В семье покойного хранится богатейшая коллекция его сочинений, но „Рассказы Ляо Чжая о чудесах“ („Ляо Чжай чжи и“) особенно восхищают всех нас, как нечто самое вкусное, самое приятное».

Итак, перед нами типичный китайский ученый. Посмотрим теперь, каково содержание его личности как ученого, то есть постольку, поскольку это касается воспитания и вообще культурного показателя. Остальное, не правда ли, уже сообщено в вышеприведенных строках исторической справки.

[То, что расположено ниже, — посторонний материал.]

-- ==== Sys2Proof/Machine/State.lean ====
section
/-! DEFINITION. The state of the machine as plain data, the reasons a step can stop, and the state
after reset (spec/10_state.md). -/

namespace Sys2Proof.Machine

/-- A register index: one of the eight registers (spec/10_state.md R11). -/
abbrev Reg := Fin 8

/-- Register 7, the stack pointer (`SP_INDEX`, spec/10_state.md R12). -/
abbrev spReg : Reg := 7

/-- Memory: the cells that do not hold the reset value, addresses strictly rising, all of them below
`memSize` (the form `Memory.wf` states). An unlisted address reads as `Config.memReset`. -/
abbrev Memory := List Host.Cell

/-- The two kinds of index `AddressOutOfRange` reports (spec/60_exceptions.md R133). -/
inductive AccessKind
  | memory
  | register
  deriving DecidableEq, Repr

/-- The operation tag the ALU is invoked with: the two it has, or one it does not recognise
(spec/42_alu.md R90, R96). The code of an unrecognised tag is the model's (log entry 12). -/
inductive AluTag
  | add
  | mul
  | unknown (code : Nat)
  deriving DecidableEq, Repr

/-- The five fatal conditions with the info they record (spec/60_exceptions.md R130 to R135). `pc` is
the address of the opcode byte of the instruction that faulted. -/
inductive Cause
  /-- Raised by the decode of any step. -/
  | invalidOpcode (pc : Nat) (op : Byte)
  /-- Raised by the ALU on a tag it does not have; no instruction can (spec/42_alu.md R96). -/
  | unsupportedAluOperation (tag : AluTag)
  /-- Raised by the opcode fetch, an operand fetch, the register index check, CALL's return address. -/
  | addressOutOfRange (pc : Nat) (kind : AccessKind) (index : Nat)
  /-- Raised by PUSH and CALL. -/
  | stackOverflow (pc : Nat)
  /-- Raised by POP and RET. -/
  | stackUnderflow (pc : Nat)
  deriving DecidableEq, Repr

/-- The run state (spec/10_state.md R20). -/
inductive RunState
  /-- Constructed, not running. -/
  | ready
  /-- The loop is active: the only run state in which a step is taken. -/
  | running
  /-- Terminal: HLT has executed. -/
  | halted
  /-- Terminal: a fatal condition ended the run. -/
  | faulted (c : Cause)
  deriving DecidableEq, Repr

/-- The complete architectural state of one machine instance (spec/10_state.md R10). -/
structure State where
  /-- The 256 memory cells (R22). -/
  mem : Memory
  /-- The eight general registers, register 7 being the stack pointer (R11, R12). -/
  x : Vector Byte 8
  /-- The program counter: a natural number that never wraps (R14). -/
  pc : Nat
  /-- The flags byte (R17). -/
  fl : Byte
  /-- The run state (R20). -/
  run : RunState
  /-- The bytes handed to the output port since reset, oldest first (R21). -/
  out : List Byte
  deriving DecidableEq, Repr

/-- Why no step is taken (spec/40_dispatcher.md R70: "A step happens only in `Running`"). A fatal
condition is none of these: it is a next state whose `run` is `faulted` (spec/60_exceptions.md R137). -/
inductive Fault
  /-- Raised by `step` in `Ready`: the host has not invoked `run`. Safe: the hardware takes no step
  either. -/
  | notStarted
  /-- Raised by `step` in `Halted`, a terminal run state. Safe: the hardware takes no step either. -/
  | alreadyHalted
  /-- Raised by `step` in `Faulted c`, a terminal run state; it reports the cause on record. Safe: the
  hardware takes no step either. -/
  | alreadyFaulted (c : Cause)
  deriving DecidableEq, Repr

/-- What has no meaning in this model. -/
inductive Refusal
  /-- Raised by `exec` for an instruction without a meaning; no arm does. Safe. -/
  | notModelled (mnemonic : String)
  /-- Raised by a host action while `run` is `Running`: the host has no move
  (spec/70_reset_and_hazards.md R168). Unsafe for a platform whose host could act there (log entry
  10). -/
  | hostHasNoMove
  /-- Raised by `load` and `run` in `Halted` and `Faulted` (spec/70_reset_and_hazards.md R164). Safe. -/
  | hostActionNotReady
  /-- Raised by `load` of more than `memSize` bytes (spec/70_reset_and_hazards.md R165). Safe. -/
  | loadTooLong
  deriving DecidableEq, Repr

/-- The outcome of a step, of an instruction or of a host action. -/
abbrev Result := Host.Outcome State Fault Refusal

/-- The machine right after reset (spec/10_state.md R24, spec/70_reset_and_hazards.md R160). -/
def State.reset : State where
  mem := []
  x := #v[0, 0, 0, 0, 0, 0, 0, Config.spReset]
  pc := Config.pcReset
  fl := 0
  run := .ready
  out := []

end Sys2Proof.Machine
end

Китайский ученый отличается от нашего главным образом своею замкнутостью. В то время как наш образованный человек – не говоря уже об ученом – наследует в той или иной степени культуру древнего мира и Европы, являющуюся вообще сборным соединением разных отраслей человеческого знания и опыта, начиная с религии и кончая химией и чистописанием, – образованный и ученый китаец является – и особенно являлся в то время, когда жил Пу Сунлин – Ляо Чжай, – наследником и выразителем только своей культуры, причем главным образом литературной. Он начинал не с детских текстов и легких рассказов, а сразу с учения Конфуция и всего того, что к нему примыкает, иначе говоря – с канона китайских писаний, к которым, конечно, можно применить наше слово и понятие «священный», но с надлежащею оговоркой, а именно: они не заимствованы, как у нас, от чуждых народов и не занимаются сверхьестественным откровением, а излагают учение «совершенного мудреца» Конфуция о призвании человека к высшему служению. Выучив наизусть – непременно в совершенстве – и научившись понимать с полною отчетливостью и в согласии с суровой, непреклонной традицией все содержание этой китайской библии, которая, конечно, во много раз превосходит нашу, хотя бы размерами, не говоря уже о трудности языка, – той библии, о которой в нескольких строках нельзя дать даже приблизительного представления (если не сказать в двух словах, что ее язык так же похож на тот, которым говорит учащийся, как русский язык на санскрит), – после этой суровой выучки, на которой «многи силу потеряли» и навсегда сошли с пути образования, китаец приступал к чтению историков, философов разных школ, писателей по вопросам истории и литературы, а главным образом, к чтению литературных образцов, которые он, по своей уже выработанной привычке, неукоснительно заучивал наизусть. Цель его теперь сводилась к выработке в себе образцового литературного стиля и навыка, которые позволили бы ему на государственном экзамене проявить самым достойным образом свою мысль в сочинении на заданную тему, а именно доказать, что он в совершенстве постиг всю глубину духовной и литературной китайской культуры тысячелетий и является теперь ее современным представителем и выразителем.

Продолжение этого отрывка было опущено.